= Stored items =
/-- Restore a task of the lost half on the other half (R303): TASK_FAIL with cause 8, then placed per R294 and R295, or SUSPENDED with
cause 6. -/
def restoreLost (t : Fin 126) (h : Hub) : Hub :=
  let reed := h.comp.tasks[t].reed
  let h := taskFail reed (some t) 8 ((unseat t h).onTask t fun k => { k with target := none })
  let lost (h : Hub) : Hub := raiseReed (bit16 3) (taskFail reed (some t) 6 (h.onTask t fun k => { k with state := .suspended }))
  match h.comp.placeFor h.comp.tasks[t].home with
  | some n => seat t n .restoring h
  | none =>
    match h.toShed with
    | some v =>
      match h.comp.tasks[v].reed with
      | some n => seat t n .restoring (shed v h)
      | none => lost h
    | none => lost h

/-- What a HALF_POWER in progress becomes when half s is lost: one of that half is over, and so is a power-down of the other half, which
stays ON; a power-up of the other half goes on. -/
def jobAfterLoss (s : Side) (h : Hub) : Hub :=
  match h.comp.job with
  | none => h
  | some j =>
    if j.on && j.half != s then h
    else completeOpt j.desc .aborted (h.onComp fun c =>
      { c with
        job := none
        aPower := if c.aPower = .draining then .on else c.aPower
        bPower := if c.bPower = .draining then .on else c.bPower })

/-- A half loses its rails without a command (R302, R303): its reeds and warden show OFF, its SHEDDABLE tasks are shed,
its ESSENTIAL and then NORMAL tasks are restored on the other half, moves to it are over, and RECOVERY begins (R35). -/
def halfLost (s : Side) (h : Hub) : Hub :=
  when_ (h.runs && h.comp.power s != .off) (fun h =>
    let lost := h.tasksOn s
    let h := (jobAfterLoss s h).onComp fun c =>
      { c with
        aPower := if s = .a then .off else c.aPower, aState := if s = .a then .off else c.aState
        bPower := if s = .b then .off else c.bPower, bState := if s = .b then .off else c.bState }
    let h := forEach (h.byRank 2 lost) shedLost h
    let h := forEach (h.byRank 0 lost) restoreLost h
    let h := forEach (h.byRank 1 lost) restoreLost h
    let moving := (allFin 126).filter fun t => match h.comp.tasks[t].target with
      | some n => halfOf n == s
      | none => false
    enterRecovery (raiseReed (bit16 8) (bumpCounter 9 (halfDark s (forEach moving moveFails h))))) h

/-- Move every task of a half to the other half (R304 step 1): ESSENTIAL, NORMAL, SHEDDABLE, with shedding and
suspension per R295; each move is made at the task's next checkpoint. -/
def moveAway (s : Side) (t : Fin 126) (h : Hub) : Hub :=
  if h.comp.tasks[t].state != .running then h
  else match h.comp.placeIn (otherSide s) with
    | some n => startMove t n none h
    | none =>
      if h.comp.tasks[t].cls = 2 then shed t h
      else
        let victims := (allFin 126).filter fun v =>
          h.comp.tasks[v].cls = 2 && h.comp.tasks[v].state == .running && h.comp.onReedOf (otherSide s) v
        match maxBy (shedKey h) victims with
        | some v =>
          match h.comp.tasks[v].reed with
          | some n => startMove t n none (shed v h)
          | none => suspend t h
        | none => suspend t h

/-- Begin a power-down of a half. -/
def beginOff (s : Side) (desc : Option Nat) (h : Hub) : Hub :=
  let h := h.onComp fun c => { c with job := some { half := s, on := false, desc } }
  let on_ := h.tasksOn s
  let h := forEach (h.byRank 0 on_) (moveAway s) h
  let h := forEach (h.byRank 1 on_) (moveAway s) h
  drainWhenEmpty (forEach (h.byRank 2 on_) (moveAway s) h)

/-- Begin a power-up of a half: STARTING, its reeds load the library (R306); outside a SELFTEST those that were FAILED or HALTED stay
so (R300). -/
def beginOn (s : Side) (desc : Option Nat) (h : Hub) : Hub :=
  h.onComp fun c =>
    { c with
      job := some { half := s, on := true, desc }
      reeds := c.reeds.mapFinIdx fun n r _ =>
        if halfOf n == s then { r with state := if desc.isNone then .loading else r.bad.getD .loading, task := none } else r
      aPower := if s = .a then .starting else c.aPower, aState := if s = .a then .booting else c.aState
      bPower := if s = .b then .starting else c.bPower, bState := if s = .b then .booting else c.bState }

/-- The state of a warden. -/
def Comp.warden (c : Comp) : Side → WardenState
  | .a => c.aState
  | .b => c.bState
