/-- The announce receipt timeout: three announce intervals (the standard's default, log 12), in ms. -/
def PtpPort.announceLimit (p : PtpPort) : Nat := 3000 * 2 ^ pf p.cfg 8 0 8

/-- No Announce within the announce receipt timeout: the port's master is gone, and the port is MASTER unless the choice
gives otherwise. -/
def ptpAnnounceReceiptTimeout (n : Fin 48) (h : Hub) : Hub :=
  when_ (h.ptpUp n && decide (h.hier.ptp[n].annMs + h.hier.ptp[n].announceLimit ≤ h.clk.ms)) (fun h => bmca (ptpState n .master (h.onPtp n fun p => { p with best := none }))) h

/-! ## Stamps and samples (R279, R281, R282) -/

/-- δtx and δrx in fu. -/
def Hub.dtxFu (h : Hub) (n : Fin 48) : Int := rdiv (h.dtx8 n) 256
def Hub.drxFu (h : Hub) (n : Fin 48) : Int := rdiv (h.drx8 n) 256

/-- A message of the peer delay mechanism passes on a port with p2p, one of the delay request mechanism on a port without (R278). -/
def PtpPort.p2p (p : PtpPort) : Bool := pb p.cfg 2 5

/-- A port sends its event messages in two steps, with the time in a Follow_Up. -/
def PtpPort.twoStep (p : PtpPort) : Bool := pb p.cfg 2 6

/-- What a port does with an event message at its stamp t (R278): a MASTER port sends Sync with its time, or with zero and the time
in a Follow_Up, and answers a Delay_Req; a SLAVE port keeps when its Delay_Req left; a port with p2p answers a Pdelay_Req
with the time that it held it, and has the path delay with the answer to its own. -/
def ptpEventAt (n : Fin 48) (e : PtpEvent) (t : Int) (h : Hub) : Hub :=
  let p := h.hier.ptp[n]
  let master := p.state == PtpState.master
  let sent (h : Hub) : Hub := h.onPtp n fun p => { p with txStamp := t }
  let received (h : Hub) : Hub := h.onPtp n fun p => { p with rxStamp := t }
  match e with
  | .syncSent =>
    if master then sent (if p.twoStep then sendPtp n (.followUp t) (sendPtp n (.sync 0) h) else sendPtp n (.sync t) h) else h
  | .delayReqSent =>
    if p.state == PtpState.slave && !p.p2p then sent ((sendPtp n .delayReq h).onPtp n fun p => { p with reqStamp := some t }) else h
  | .pdelayReqSent => if p.p2p then sent ((sendPtp n .pdelayReq h).onPtp n fun p => { p with reqStamp := some t }) else h
  | .pdelayRespSent =>
    if p.p2p then
      let held := t - p.rxStamp
      sent (if p.twoStep then sendPtp n (.pdelayFollowUp held) (sendPtp n (.pdelayResp 0) h) else sendPtp n (.pdelayResp held) h)
    else h
  | .delayReqReceived => received (if master && !p.p2p then sendPtp n (.delayResp t) h else h)
  | .pdelayReqReceived => received h
  | .pdelayRespReceived held =>
    received (match p.reqStamp with
      | some t1 => if p.p2p then h.onPtp n fun p => { p with path := rdiv (t - t1 - held) 2, pathOk := true, reqStamp := none } else h
      | none => h)

/-- An event message is sent by the port's LNK_TX lane or received by its LNK_RX lane. -/
def eventSent : PtpEvent → Bool
  | .syncSent | .delayReqSent | .pdelayReqSent | .pdelayRespSent => true
  | .delayReqReceived | .pdelayReqReceived | .pdelayRespReceived _ => false

/-- An event message is stamped in DOM[0] time at the fibre reference plane (R279). -/
def ptpEventMessage (n : Fin 48) (e : PtpEvent) (st : Stamp) (h : Hub) : Hub :=
  let h := advanceTo st.cyc h
  if h.ptpUp n then
    ptpEventAt n e (if eventSent e then h.dom0Stamp (laneOfTx n) st + h.dtxFu n else h.dom0Stamp (laneOfRx n) st - h.drxFu n) h
  else h

/-- The mean path delay of the delay request mechanism (R278): half of what a Sync took and what the last Delay_Req took, when the
answer to it has come. -/
def PtpPort.pathBy (p : PtpPort) (t2 t1 : Int) (resp : Option Int) : PtpPort :=
  match p.reqStamp, resp with
  | some t3, some t4 => if p.p2p then p else { p with path := rdiv ((t2 - t1) + (t4 - t3)) 2, pathOk := true, reqStamp := none }
  | _, _ => p

/-- A Sync on a SLAVE port: a phase sample from its arrival, the master's time for it and the mean path delay, once the delay has been
measured (R281). -/
def ptpSyncReceived (n : Fin 48) (st : Stamp) (origin : Int) (resp : Option Int) (h : Hub) : Hub :=
  let h := advanceTo st.cyc h
  if h.ptpUp n && h.hier.ptp[n].state == PtpState.slave then
    let t := h.lineStamp (laneOfRx n) st - h.drxFu n
    let t0 := h.dom0Stamp (laneOfRx n) st - h.drxFu n
    h.onPtp n fun p =>
      let p := { p.pathBy t0 origin resp with rxStamp := t0, syncMs := h.clk.ms }
      let x := t - (origin + p.path)
      if p.pathOk then
        { p with offset := t0 - (origin + p.path), xSum := p.xSum + x, tSum := p.tSum + t, xN := p.xN + 1, syncs := (x, t) :: p.syncs }
      else p
  else h

/-- Three Sync intervals or 3 s, whichever is longer, in ms (R281). -/
def PtpPort.syncLimit (p : PtpPort) : Nat := 3000 * 2 ^ (pfs p.cfg 7 0 8).toNat

/-- No Sync for three Sync intervals or 3 s: a loss of the port's slots, the port being in SLAVE still (R133, R281). -/
def ptpSyncTimeout (n : Fin 48) (h : Hub) : Hub :=
  when_ (h.ptpUp n && h.hier.ptp[n].state == PtpState.slave && decide (h.hier.ptp[n].syncMs + h.hier.ptp[n].syncLimit ≤ h.clk.ms))
    (lrefsLost n 1) h

/-- Announce leaves a MASTER port in the seconds that are multiples of its interval, and an L1Sync TLV every second a port of the high
accuracy profile, coherent while the recovered line clock is used (R278, R280, log 12). -/
def ptpGeneral (n : Fin 48) (h : Hub) : Hub :=
  let p := h.hier.ptp[n]
  if !h.ptpUp n then h
  else
    let h := if p.state == PtpState.master && (h.clk.ms / 1000) % 2 ^ pf p.cfg 8 0 8 == 0 then sendAnnounce n h else h
    if pf p.cfg 2 1 2 = 1 then sendPtp n (.l1sync (p.synceRx && !p.synceHeld)) h else h

/-- At the 1 s tick: the messages of the second; without synce_rx the mean of the second's samples is delivered (R281). -/
def ptpSecond (n : Fin 48) (h : Hub) : Hub :=
  let h := ptpGeneral n h
  let p := h.hier.ptp[n]
  let h := if p.state == PtpState.slave && !p.synceRx && decide (0 < p.xN) then
      forEach (h.lrefs n) (fun s h => h.onRef s fun r => { r with due := some (rdiv p.xSum p.xN, rdiv p.tSum p.xN) }) h
    else h
  h.onPtp n fun p => { p with xSum := 0, tSum := 0, xN := 0 }

/-- The line phase at nominal time t, between the readings (x0, t0) and (x1, t1). -/
def lineAt (x0 t0 x1 t1 t : Int) : Int := if t1 = t0 then x1 else x0 + rdiv ((x1 - x0) * (t - t0)) (t1 - t0)

/-- A reading of the line phase is taken: what the Syncs since the reading before show beyond the line phase is kept for 1 s, and the
newest of it for as long as no other comes. -/
def PtpPort.takeLine (x t : Int) (ms : Nat) (p : PtpPort) : PtpPort :=
  let l := p.line.getD (x, t)
  let fresh := p.syncs.map fun s => (ms, s.1 - lineAt l.1 l.2 x t s.2)
  let all := fresh ++ p.offsets
  let kept := all.filter fun o => decide (ms < o.1 + 1000)
  { p with line := some (x, t), syncs := [], offsets := if kept.isEmpty then all.take 1 else kept }

/-- With synce_rx a sample is delivered at each 1 ms tick: the line phase that the LNK_RX lane measures, corrected by the mean over 1 s
of what PTP shows beyond it (R282, log 86). `lines`: the readings of this tick. -/
def ptpMilli (lines : List (Fin 48 × Int)) (n : Fin 48) (h : Hub) : Hub :=
  match lines.find? fun l => l.1 == n with
  | none => h.onPtp n fun p => { p with line := none, syncs := [] }
  | some (_, x) =>
    let t := h.nomFu
    let ms := h.clk.ms
    let h := h.onPtp n (PtpPort.takeLine x t ms)
    let p := h.hier.ptp[n]
    if p.state == PtpState.slave && p.synceRx && !p.synceHeld && !p.offsets.isEmpty then
      let y := x + rdiv (p.offsets.map (·.2)).sum p.offsets.length
      forEach (h.lrefs n) (fun s h => h.onRef s fun r => { r with due := some (y, t) }) h
    else h

/-! ## ESMC (R283) -/

/-- The QL that a port sends. -/
def Hub.qlSent (h : Hub) (n : Fin 48) : BitVec 4 :=
  if h.follows n || h.hierClass == 7 then 0xF
  else if h.dom0.state == .track then
    match h.leadPort with
    | some m => if h.links[m].eth then h.hier.ptp[m].rxQl else BitVec.ofNat 4 h.hier.ptp[n].qlTrack
    | none => BitVec.ofNat 4 h.hier.ptp[n].qlTrack
  else 0xB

= DESCRIPTION OF THE TASK =
Look above for the line holding "of a half. -/". Print it and every line after it, exactly, through the line holding "drainWhenEmpty (forEach (h.byRank".

= ANSWER SECTION =
/-- Begin a power-down of a half. -/
def beginOff (s : Side) (desc : Option Nat) (h : Hub) : Hub :=
  let h := h.onComp fun c => { c with job := some { half := s, on := false, desc } }
  let on_ := h.tasksOn s
  let h := forEach (h.byRank 0 on_) (moveAway s) h
  let h := forEach (h.byRank 1 on_) (moveAway s) h
  drainWhenEmpty (forEach (h.byRank 2 on_) (moveAway s) h)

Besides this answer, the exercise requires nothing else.